There is a lot of frustration surrounding Robin Putnam's case.
Frustration stemming from his mysterious disappearance while on an Amtrack train trip home to see is parents. Frustration over the lack of details discovered in the days and weeks following. Frustration when, after three years, his remains were discovered in a remote area of Nevada.
And now frustration with a lack of any type of answers or closure.
"We still have no idea what happened. We have our theories, but there is so little to go on," Doug Putnam, Robin's father, told Dateline. "We may never know."
Robin was an artist. His father says art chose Robin more than he chose it. Sketching, painting, drawing; Robin had a knack for it all. So much so, attended the California College of Arts in Oakland, California.
It was at the end of his junior year when there, that he phoned his parents and said he had bought an Amtrack train ticket for the following morning to come visit them for a few weeks in Colorado.
Taking the train was much cheaper than flying. It was a trip the 26-year-old had done several times before.
The train departed at 9:00 a.m. on July 7, 2012 from Emeryville, California. It would be about 24 hours until the train reached Grand Junction, Colorado, where Robin's parents would be waiting to pick him up.
Around 3:00 a.m. on July 8, the train stopped for a planned one-hour layover in Salt Lake City. Robin's parents would later learn their son had gotten off the train there. For what reason, no one is certain.
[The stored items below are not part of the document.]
/-- The hypotheses of `Obligations.RolesChangeByTakeoverAndSwap`, clause by clause. -/
theorem wit_RolesChangeByTakeoverAndSwap :
    ready.answers = true ∧ (after (.ilkInChange true) ready).flag F.RED_STATUS_ILK_IN = true ∧
      (let s := { (paired 1 3).setFld F.RED_STATUS_ILK_IN 1 with red := { (paired 1 3).red with backoff := true } }
       pairs s = true ∧ role (after .ilkConflictBackoffEnd s) = 2) ∧
      pairs (bow 1 none) = true ∧ role (bow 1 none) = 2 ∧ (bow 1 none).ready = true ∧
      ((after .ilkLossTimer (bow 1 none)).red.takeover.map (fun k => k.trigger)) = some 2 ∧
      ((after (.forceTkoWrite .pcie 0#32) (bow 1 none)).red.takeover.map (fun k => k.trigger)) = some 4 ∧
      (after (.forceTkoWrite .pcie 0#32) (bow 0 none)).fld F.RED_LAST_TKO_RESULT = 1 ∧
      causeSet (after (.forceTkoWrite .pcie 0#32) (paired 1 3)) 0x31 31 = true ∧
      role (after .takeoverStart (bow 1 (some { trigger := 2, since := 0, upTo := 0, started := false }))) = 3 ∧
      (let s := (bow 1 (some { trigger := 2, since := 0, upTo := 0, started := true })).setFld F.RED_STATUS_ROLE 3
       pairs s = true ∧ s.flag F.RED_STATUS_ILK_IN = false ∧ role (after .takeoverComplete s) = 1 ∧
         (after .takeoverComplete s).fld F.RED_TAKEOVERS_COUNT = 1 ∧
         (after .takeoverAbandon (s.setFld F.RED_STATUS_ILK_IN 1)).fld F.RED_LAST_TKO_RESULT = 2) ∧
      (let s := { paired 1 3 with now := ⟨8, 191500000, 0⟩, red := { (paired 1 3).red with swap := some boxId } }
       pairs s = true ∧ tickNow s = 8191 ∧ (after .roleSwapOffer s).red.offered = true ∧
         (after .swapOfferTimeout (after .roleSwapOffer s)).red.offered = false) ∧
      ((paired 1 0).setFld F.RED_STATUS_HOLD 1).operating = true ∧
      (after .strokeHoldEnd ((paired 1 0).setFld F.RED_STATUS_HOLD 1)).flag F.RED_STATUS_HOLD = false ∧ link (paired 2 0) ≠ 3 ∧
      (after .freshExpiry (bow 1 none)).flag F.RED_STATUS_FRESH = true := by decide +kernel

/-- Further hypotheses of `Obligations.RolesChangeByTakeoverAndSwap`: a second FORCE_TKO waits while a takeover ends, or none does. -/
theorem wit_RolesChangeByTakeoverAndSwap_forced :
    (let s := (bow 1 (some { trigger := 4, since := 0, upTo := 0, started := true })).setFld F.RED_STATUS_ILK_IN 1
     let s := s.setFld F.RED_CTRL_FORCE_TKO 1
     let s := { s with bus := { s.bus with goPending := [A.RED_CTRL * 32 + 8] } }
     pairs s = true ∧ s.flag F.RED_CTRL_FORCE_TKO = true ∧ s.ready = true ∧ s.flag F.RED_STATUS_FRESH = true ∧ s.red.wasPaired = true ∧
       (after .takeoverAbandon s).red.takeover = some { trigger := 4, since := s.dev.upCycles, upTo := 0, started := false } ∧
       role (after .takeoverAbandon s) = 2 ∧ (after .takeoverAbandon s).bus.goPending.contains (A.RED_CTRL * 32 + 8) = false) ∧
      (bow 1 none).flag F.RED_CTRL_FORCE_TKO = false ∧ (bow 1 none).bus.goPending.contains (A.RED_CTRL * 32 + 8) = false ∧
      role ((bow 1 (some { trigger := 2, since := 0, upTo := 0, started := true })).setFld F.RED_STATUS_ROLE 3) = 3 := by decide +kernel

/-- A session in slot 1 with one lane share. -/
def someSess (l : List UpdLane) : Sess :=
  { sid := 1, session := 9, image := 0, group := 0xFFFFFFFF, micLen := 0, startSfn := 0, endSfn := 0, lanes := l, nextR := [], suspended := none }

/-- READY with that session running. -/
def updating (l : List UpdLane) : State := { ready with upd := { ready.upd with sessions := [someSess l] } }

/-- The hypotheses of `Obligations.ImagesAndSessionsStartAndEnd`, clause by clause. -/
theorem wit_ImagesAndSessionsStartAndEnd :
    (let s := withCmd ready { cmdOf 0x0401 [2#8] with data := some [5#8, 6#8] }
     s.engaged = true ∧ (starting s boxId 0x0401).isSome = true ∧
       (after (.updImageLoad boxId true) s).flag (F.UPD_IMG_INFO_VALID 2) = true ∧ (after (.updImageLoad boxId true) s).ram (imgBase 2 + 1) = 6#8 ∧
       statusOf (after (.updImageLoad boxId false) s) = some 0x12 ∧
       statusOf (after (.updImageLoad boxId true) (s.setFld (F.UPD_IMG_INFO_IN_SESSION 2) 1)) = some 0) ∧
      (let s := withCmd ready (cmdOf 0x0402 [0#8])
       s.ready = true ∧ holding s = false ∧ freeSid s = some 0 ∧ statusOf (after (.updSessionStart boxId) s) = some 0 ∧
         ((sessOf (after (.updSessionStart boxId) s) 0).map (fun x => x.session)) = some 1) ∧
      statusOf (after (.updSessionStart boxId) (withCmd ready (cmdOf 0x0402 [0#8, 1#8]))) = some 0x12 ∧
      statusOf (after (.updSessionReport boxId) ((withCmd ready (cmdOf 0x0404 [9#8])).setFld (F.UPD_SESS_ID_SESSION 3) 9)) = some 0 ∧
      (let s := withCmd (updating []) (cmdOf 0x0403 [9#8])
       (s.upd.sessions.find? (fun x => x.session == 9)).isSome = true ∧ pendingOf s (someSess []) = [] ∧
         (after (.updSessionStop boxId) s).fld (F.UPD_SESS_STATE_END_REASON 1) = 3) ∧
      (after (.sessionDeadline 1) (updating [])).fld (F.UPD_SESS_STATE_END_REASON 1) = 2 := by decide +kernel

/-- Lane 0's share of a session, in a stage. -/
def share (stage : Nat) : UpdLane :=
  { lane := 0, entry := 0, sf := 7, frames := 2, round := 0, sent := 0, due := [], nextEsi := 0, stage := stage, endSfn := 0, gap := 0,
    need := [], reports := [], planned := 0 }

/-- A session in progress on lane 0, with an MCAST occurrence and a target in parcel 0 that is INVITED. -/
def rounds (stage : Nat) (suspended : Option Nat) (body : List Byte) : State :=
  let s := ((updating []).ramStore 0 (List.replicate 8 1#8 ++ [4#8])).ramStore 248 [9#8, 0#8, 9#8]
  let s := { s with upd := { s.upd with sessions := [{ someSess [share stage] with suspended := suspended }] } }
  s.setLane 0 { s.lane 0 with
    occ := some { entry := 0, w0 := 3 * 2 ^ 22, w1 := 3 * 2 ^ 14 + 1, start := 0, hit := false, tried := false, pos := 0, next := 0, sentStart := 0,
                  sentEnd := 0, fpend := false, stepped := 0 },
    rx := [{ rxFrame 0 (List.replicate 12 0#8) .current 2 with body := body }] }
What is known is that the following day when the train pulled into Grand Junction, Robin wasn't on it.
"He had no reason to get off the train in Salt Lake, except to possibly stretch or something," Robin's father Doug told Dateline. "We believe fully he got off that train with every intention of getting back on."
Adding to the suspicion was the fact that his laptop and journal were left in the observation car of the train. One of the most recent entires of the journal detailed how excited Robin was for the trip to see his parents.
Several days later, Robin's wallet was found on the tracks in Chicago. Inside were dozens of business cards that Robin had collected, but his debit card was missing. How the wallet ended up thousands of miles away is unknown. Robin's duffle bag was never found.
Doug and Robin's mother Cindy traveled to Salt Lake City multiple times in the weeks and months afterwards to search for their only son. They reviewed surveillance video of possible sightings, but none was Robin.
A man contacted them saying he remembered talking with Robin on the train the night he vanished. He recalled last seeing Robin around midnight, and said he came across as a polite, well-spoken young man. Nothing seemed amiss.
An Amtrack conductor and several other passengers also told them they believe they saw Robin getting off the train with a woman in Salt Lake. Her identity remains a mystery.
It would be three years until the Putnams would learn what became of Robin. A train conductor noticed something odd in August 2015 in a wash area near the train tracks in a remote area of Nevada.
The remains were so badly decomposed, dental records would be used to match them to Robin. That and a plastic debit card found nearby. Due to the state of the remains, a cause and manner of death were not able to be determined.
The discovery of Robin's remains only deepened the mystery. A detective is still assigned to the case from the area where Robin was found, but there are very few clues to lead him in a specific direction.
The lack of clues in the case just leaves speculation in the minds of the Putnams. They firmly believe something sinister happened to their son and there is someone out there who knows what that is.
Their focus now is to try and obtain surveillance video from Amtrack from that night. Doug said it's been a hard fight and he has been told the footage is either unavailable, doesn't exist, or officials already reviewed it and didn't see Robin.
"We want to look at it ourselves. I would be able to spot my son more easily than a detective that hasn't met him. It could show nothing but we won't know until we see it," Doug told Dateline
The Putnams still post to the Facebook page 'Robin Putnam, find Home,' originally made to help spur interest and generate tips in Robin's case. Sketches Robin had made and memories of him fill the space. Hopefully one day, there will be a posting about what became of the couple's only child.
"We may never know what happened, and that's hard," Doug said. "Robin is truly and deeply missed."